Dari sekian macam topik yang dibahas penulis, saya paling tertarik ketika penulis menceritakan tentang almamater beliau – Gontor. Secara lugas penulis bisa bercerita seperti apakah lembaga pendidikan yang sudah berdiri sekian tahun tersebut. Secara tegas penulis menyatakan kekagumannya pada kesederhanaan, keikhlasan, kemandirian, nasihat para kiai, dan aktivitas yang ada di Gontor. Sementara saya sendiri bergumam, “Orang ini benar-benar mencintai dan bangga terhadap almamaternya.”
Jika Anda mempunyai teman yang alumni Gontor, Anda akan bisa menyimpulkan seperti apa produk lulusannya. Saat Anda mengenal alumni Gontor, Anda mungkin akan berdecak “Ah~ pantas saja wong alumni Gontor”. Seperti itu juga yang saya simpulkan dari beberapa orang yang saya kenal, meskipun ya tetap saja ada ‘oknum’. Begitu pula ketika saya membaca buku ini, rasanya para alumni ini berlomba-lomba untuk menyebarkan manfaat sebagaimana para kiai pernah berpesan.

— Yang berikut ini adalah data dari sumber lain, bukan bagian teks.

-- ==== Sys2Proof/Laws/KeepParamCmds.lean ====
section
/-! SUPPORT. What each operation of Machine/ParamCmds.lean changes, and that it keeps what every operation keeps. -/

-- One proof at a time: the package as one text then takes less memory.
set_option Elab.async false

namespace Sys2Proof.Machine

open Sys2Proof

theorem execParamRead_good : ∀ a0 a1 s, GoodO 9663676425 s (execParamRead a0 a1 s) := by
  intro a0 a1 s
  unfold execParamRead
  repeat' first
    | with_reducible exact Good.refl
    | with_reducible assumption
    | with_reducible apply GoodO.next
    | with_reducible apply GoodO.ite
    | (with_reducible apply State.receive_good)
    | (intro x i; try dsimp -zeta only)
    | dsimp -zeta only
    | exact rfl

theorem State.acceptBusEn_good : ∀ s a1 a2 a3, Good 2049 s (State.acceptBusEn s a1 a2 a3) := by
  intro s a1 a2 a3
  unfold State.acceptBusEn
  repeat' first
    | with_reducible exact Good.refl
    | with_reducible assumption
    | (with_reducible apply Good.step (State.acceptRoute_good ..))
    | (with_reducible apply Good.step (State.replaceRoute_good ..))
    | (with_reducible apply Good.step (State.unsched_good ..))
    | exact rfl
    | split

theorem State.putDev_good : ∀ s a1 a2 a3 a4, Good 2251799813688321 s (State.putDev s a1 a2 a3 a4) := by
  intro s a1 a2 a3 a4
  unfold State.putDev
  repeat' first
    | with_reducible exact Good.refl
    | with_reducible assumption
    | with_reducible apply Good.ite
    | (with_reducible apply Good.step (State.later_good ..))
    | (with_reducible apply Good.step (State.sleepEntry_good ..))
    | exact rfl
    | split

theorem State.fixedRate_good : ∀ s, Good 3 s (State.fixedRate s) := by
  intro s
  unfold State.fixedRate
  repeat' first
    | with_reducible exact Good.refl
    | with_reducible assumption
    | (extract_lets +onlyGivenNames x; clear_value x)
    | with_reducible apply Good.ite
    | (with_reducible apply Good.step (State.wr_good ..))
    | (with_reducible apply Good.step (State.wrLive_good ..))
    | exact rfl

theorem State.takeDev_good : ∀ s a1 a2 a3, Good 2815850352476419 s (State.takeDev s a1 a2 a3) := by
  intro s a1 a2 a3
  unfold State.takeDev
  repeat' first
    | with_reducible exact Good.refl
    | with_reducible assumption
    | (extract_lets +onlyGivenNames x; clear_value x)
    | with_reducible apply Good.ite
    | (with_reducible apply Good.step (State.fixedRate_good ..))
    | (with_reducible apply Good.step (State.leaveSleep_good ..))
    | (with_reducible apply Good.step (State.retrainStart_good ..))
    | (with_reducible apply Good.step (State.setInField_good ..))
    | (with_reducible apply Good.step (State.setSession_good ..))
    | (with_reducible apply Good.step (State.wr_good ..))
    | exact rfl
    | split
    | (with_reducible apply Good.upd_geo)

theorem State.takeParam_good : ∀ s a1 a2 a3, Good 2815850353000707 s (State.takeParam s a1 a2 a3) := by
  intro s a1 a2 a3
  unfold State.takeParam
  repeat' first
    | with_reducible exact Good.refl
    | with_reducible assumption
    | (with_reducible apply Good.step (State.micGain_good ..))
    | (with_reducible apply Good.step (State.takeDev_good ..))
    | exact rfl
    | split

theorem State.putParam_good : ∀ s a1 a2 a3 a4 a5 a6, Good 2251799813688321 s (State.putParam s a1 a2 a3 a4 a5 a6) := by
  intro s a1 a2 a3 a4 a5 a6
  unfold State.putParam
  repeat' first
    | with_reducible exact Good.refl
    | with_reducible assumption
    | (with_reducible apply Good.step (State.acceptBusEn_good ..))
    | (with_reducible apply Good.step (State.later_good ..))
    | (with_reducible apply Good.step (State.putDev_good ..))
    | (with_reducible apply Good.step (State.sendGain_good ..))
    | (with_reducible apply Good.step (State.sendMute_good ..))
    | (with_reducible apply Good.step (State.wrAt_good ..))
    | exact rfl
    | split

theorem State.putParams_good : ∀ s a1 a2 a3 a4 a5, Good 2251799813688321 s (State.putParams s a1 a2 a3 a4 a5) := by
  intro s a1 a2 a3 a4 a5
  unfold State.putParams
  repeat' first
    | with_reducible exact Good.refl
    | with_reducible assumption
    | (with_reducible apply Good.foldl)
    | (with_reducible apply Good.foldl_snd)
    | (with_reducible apply Good.foldl_fst)
    | (intro x b h; try beta_reduce)
    | (with_reducible apply Good.step (State.putParam_good ..))
    | exact rfl

theorem State.paramAfter_good : ∀ s a1, Good 281484641439745 s (State.paramAfter s a1) := by
  intro s a1
  unfold State.paramAfter
  repeat' first
    | with_reducible exact Good.refl
    | with_reducible assumption
    | with_reducible apply Good.ite
    | (with_reducible apply Good.step (State.afterCommit_good ..))
    | (with_reducible apply Good.step (State.queueBulk_good ..))
    | exact rfl

theorem execParamWrite_good : ∀ a0 a1 s, GoodO 2533284455128073 s (execParamWrite a0 a1 s) := by
  intro a0 a1 s
  unfold execParamWrite
  repeat' first
    | (with_reducible apply Good.step (hg ..))
    | with_reducible exact Good.refl
    | with_reducible assumption
    | (extract_lets +onlyGivenNames x; (have ht : type_of% x = State := rfl); clear ht; refine Good.cut (x := x) ?_ ?_; (on_goal 1 => (unfold x; clear x)); (on_goal 2 => intro hx; clear_value x))
    | (extract_lets +onlyGivenNames x; with_reducible refine GoodO.cutH (x := x) ?_ ?_; (on_goal 1 => (intro z c; unfold x; clear x; beta_reduce)); (on_goal 2 => intro hg; clear_value x))
    | (extract_lets +onlyGivenNames x; clear_value x)
    | with_reducible apply GoodO.next
    | with_reducible apply GoodO.ite
    | with_reducible apply Good.ite
    | with_reducible apply Good.ite_fst
    | (with_reducible apply Good.step (State.beginLong_good ..))
    | (with_reducible apply Good.step (State.paramAfter_good ..))
    | (with_reducible apply Good.step (State.putParams_good ..))
    | (with_reducible apply State.receive_good)
    | (intro x i; try dsimp -zeta only)
    | dsimp -zeta only
    | exact rfl

theorem execSafeStage_good : ∀ a0 a1 s, GoodO 9663676425 s (execSafeStage a0 a1 s) := by
  intro a0 a1 s
  unfold execSafeStage
  repeat' first
    | with_reducible exact Good.refl
    | with_reducible assumption
    | (extract_lets +onlyGivenNames x; clear_value x)
    | with_reducible apply GoodO.next
    | with_reducible apply GoodO.ite
    | with_reducible apply Good.ite
    | with_reducible apply Good.ite_fst
    | (with_reducible apply Good.foldl)
    | (with_reducible apply Good.foldl_snd)
    | (with_reducible apply Good.foldl_fst)
    | (with_reducible apply State.receive_good)
    | (intro x i; try dsimp -zeta only)
    | dsimp -zeta only
    | (with_reducible apply Good.step (State.setSession_good ..))
    | exact rfl

theorem State.commitSet_good : ∀ s a1 a2, Good 2533284455128065 s (State.commitSet s a1 a2) := by
  intro s a1 a2
  unfold State.commitSet
  repeat' first
    | with_reducible exact Good.refl
    | with_reducible assumption
    | (extract_lets +onlyGivenNames x; (have ht : type_of% x = State := rfl); clear ht; refine Good.cut (x := x) ?_ ?_; (on_goal 1 => (unfold x; clear x)); (on_goal 2 => intro hx; clear_value x))
    | (extract_lets +onlyGivenNames x; clear_value x)
    | (with_reducible apply Good.step (State.later_good ..))
    | (with_reducible apply Good.step (State.paramAfter_good ..))
    | (with_reducible apply Good.step (State.putParams_good ..))
    | (with_reducible apply Good.step (State.setSession_good ..))
    | exact rfl

theorem execSafeCommit_good : ∀ a0 a1 s, GoodO 2533284455128073 s (execSafeCommit a0 a1 s) := by
  intro a0 a1 s
  unfold execSafeCommit
  repeat' first
    | with_reducible exact Good.refl
    | with_reducible assumption
    | (extract_lets +onlyGivenNames x; clear_value x)
    | with_reducible apply GoodO.next
    | with_reducible apply GoodO.ite
    | with_reducible apply Good.ite
    | with_reducible apply Good.ite_fst
    | (with_reducible apply Good.step (State.commitSet_good ..))
    | (with_reducible apply Good.step (State.flag_good ..))
    | (with_reducible apply Good.step (State.later_good ..))
    | (with_reducible apply State.receive_good)
    | (intro x i; try dsimp -zeta only)
    | dsimp -zeta only
    | (with_reducible apply Good.step (State.setSession_good ..))
    | exact rfl

theorem execCountersRead_good : ∀ a0 a1 s, GoodO 615736183619593 s (execCountersRead a0 a1 s) := by
  intro a0 a1 s
  unfold execCountersRead
  repeat' first
    | with_reducible exact Good.refl
    | with_reducible assumption
    | (extract_lets +onlyGivenNames x; (have ht : type_of% x = State := rfl); clear ht; refine Good.cut (x := x) ?_ ?_; (on_goal 1 => (unfold x; clear x)); (on_goal 2 => intro hx; clear_value x))
    | with_reducible apply GoodO.next
    | with_reducible apply GoodO.ite
    | (with_reducible apply State.receive_good)
    | (intro x i; try dsimp -zeta only)
    | dsimp -zeta only
    | (with_reducible apply Good.step (State.secondTotals_good ..))
    | exact rfl

end Sys2Proof.Machine
end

“BERANI HIDUP TAK TAKUT MATI, TAKUT MATI JANGAN HIDUP, TAKUT HIDUP MATI SAJA.” Nasihat dari Kiai pendiri Pondok Modern Gontor. Sebelum membaca tulisan ini, saya pernah mendengar cerita dari teman saya. Dan setiap kali bercerita teman saya itu selalu penuh semangat seolah membayangkan sedang berada dalam atmosfer pesantren besar tersebut.
Buku ini sebetulnya menceritakan tentang sudut pandang penulis dalam melihat segala sesuatu. Sudut pandang yang banyak terpengaruh dari latar belakang pendidikannya. Termasuk tentang berdakwah, tentang bagaimana seharusnya menjadi ulama yang intelek bukan intelek yang tahu agama. Saya sepakat dengan pernyataan beliau bahwa dakwah itu merangkul bukan memukul. Dakwah itu dengan hikmah. Selain itu saya juga sepakat tentang bagaimana penulis menjelaskan tentang profesionalisme, dimana hal tersebut hampir luntur pada saat ini. Rupanya sikap profesional adalah bagian dari kesalehan.
Al Qur’an sangat menentang tindakan-tindakan yang tidak produktif. Hal ini berkaitan erat dengan waktu. Oleh Al Qur’an manusia diseru untuk mempergunakan waktu sebaik mungkin. Caranya dengan menginvestasikan waktu; mengisinya dengan tindakan-tindakan positif dan kerja produktif. Manusia yang tidak mempergunakan waktunya dengan baik termasuk dalam golongan yang merugi. [halaman 97]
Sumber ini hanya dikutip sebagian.